Some frequently used tools are collected for efficient processing of NLP corpus.

[Index: Tools]

Related Work

We provide related surveys on data measurement and selection for reference.

[Index: Surveys]

A. Quality-based Selection🏋️

A.1 Hand-crafted Indicators

Year	Title	Summary
2020	Do We Need to Create Big Datasets to Learn a Task?	Small-yet-important datasets can be efficiently collected simply by iteratively adding sampled subsets from big sets that contribute to downstream metrics.

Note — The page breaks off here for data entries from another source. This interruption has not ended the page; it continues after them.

-- ==== Sys2Proof/Tests/Slice0.lean ====
section
/-! SUPPORT. The model's own tests: a refused ill-formed term, words written out from the spec's encoding, the vectors of
spec/95_test_vectors.md (each test names its vector), and a witness for the hypotheses of each statement. -/

namespace Sys2Proof.Tests

open Sys2Proof.Machine

/-! ## Small states -/

/-- A region that is readable and writable. -/
def both (base size : Nat) : Region := { base := base, size := size, readable := true, writable := true }

/-- Reset, with bytes in memory from `p` on, IN_PTR = p, and the given regions. -/
def decoding (p : Data) (bytes : List Byte) (regions : List Region) : State :=
  { State.reset with inPtr := p, mem := Memory.writeBytes [] p.toNat bytes, regions := regions }

/-- Reset with the table built. -/
def built (s : State) : State := { s with tbl := shuffleTable s.params.zeroFill, tableValid := true }

/-- Reset, with a quad in V, OUT_PTR = p, and the given regions. -/
def encoding (v : Quad) (p : Data) (regions : List Region) : State :=
  { State.reset with v := v, outPtr := p, regions := regions }

/-- The next state of an outcome. -/
def after (o : Host.Outcome State Fault Refusal) : State :=
  match o with
  | .next t => t
  | .fault _ => State.reset
  | .refused _ => State.reset

/-- n bytes of memory from a. -/
def bytesAt (s : State) (a n : Nat) : List Byte := (List.range n).map fun j => Memory.read s.mem (a + j)

/-- The whole address space of reset. -/
def everywhere : List Region := [both 0 (2 ^ 64)]

/-- STATUS as the host reads it. -/
def status (s : State) : Data := hostRead s 0x08

/-! ## Well-formedness and decoding -/

/-- The ill-formed command: GVDECV where HAS_SIMD = 0 (R73). -/
theorem test_illformed_gvdecv : Instr.wellFormed false .gvdecv = false := rfl

/-- X1, X3, X4, X6, X7, X9: words that are illegal, each by its case of R73. -/
theorem test_decode_reserved_opcode :
    decode true 0x00000000#32 = .error .reservedOpcode ∧ decode true 0x0000000F#32 = .error .reservedOpcode := by decide
theorem test_decode_reserved_bits :
    decode true 0x00000011#32 = .error .reservedBits ∧ decode true 0x00010004#32 = .error .reservedBits ∧
      decode true 0x80000003#32 = .error .reservedBits := by decide
theorem test_decode_sel : decode true 0x00000102#32 = .error .selNotZero := by decide

/-- X5: the largest operand. -/
theorem test_decode_gvtbrd_max : decodeTableWord 32 0b00000000000000001111111100000100 = some (.gvtbrd 0xFF) := by
  decide

/-! ## GVENC -/

def quadE9 : Quad := #v[0x12345678, 0x00ABCDEF, 0x1234, 0x56]

/-- E9: lengths 4, 3, 2, 1. -/
theorem test_gvenc_mixed :
    bytesAt (after (exec .gvenc (encoding quadE9 0x1000 everywhere))) 0x1000 11
      = [0xE4, 0x78, 0x56, 0x34, 0x12, 0xEF, 0xCD, 0xAB, 0x34, 0x12, 0x56] ∧
    (after (exec .gvenc (encoding quadE9 0x1000 everywhere))).outPtr = 0x100B ∧
    (after (exec .gvenc (encoding quadE9 0x1000 everywhere))).len = 11 := by decide +kernel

The cost-efficient AFLite filtering strategy, together with pre-defined data quality indicators (DQI), further reduces the size of the chosen datasets.
2020	DQI: Measuring Data Quality in NLP	The intuitive and manually-designed metrics for evaluating the data quality in NLP include vocabulary, inter-sample N-gram frequency and relation, inter-sample STS, intra-sample word similarity, intra-sample STS, N-Gram Frequency per Label, and Inter-split STS.
2024	Data quality in NLP: Metrics and a comprehensive taxonomy	The comprehensive taxonomy for data quality in NLP is reviewed in terms of linguistic, semantic, anomaly, diversity, and classifier performance.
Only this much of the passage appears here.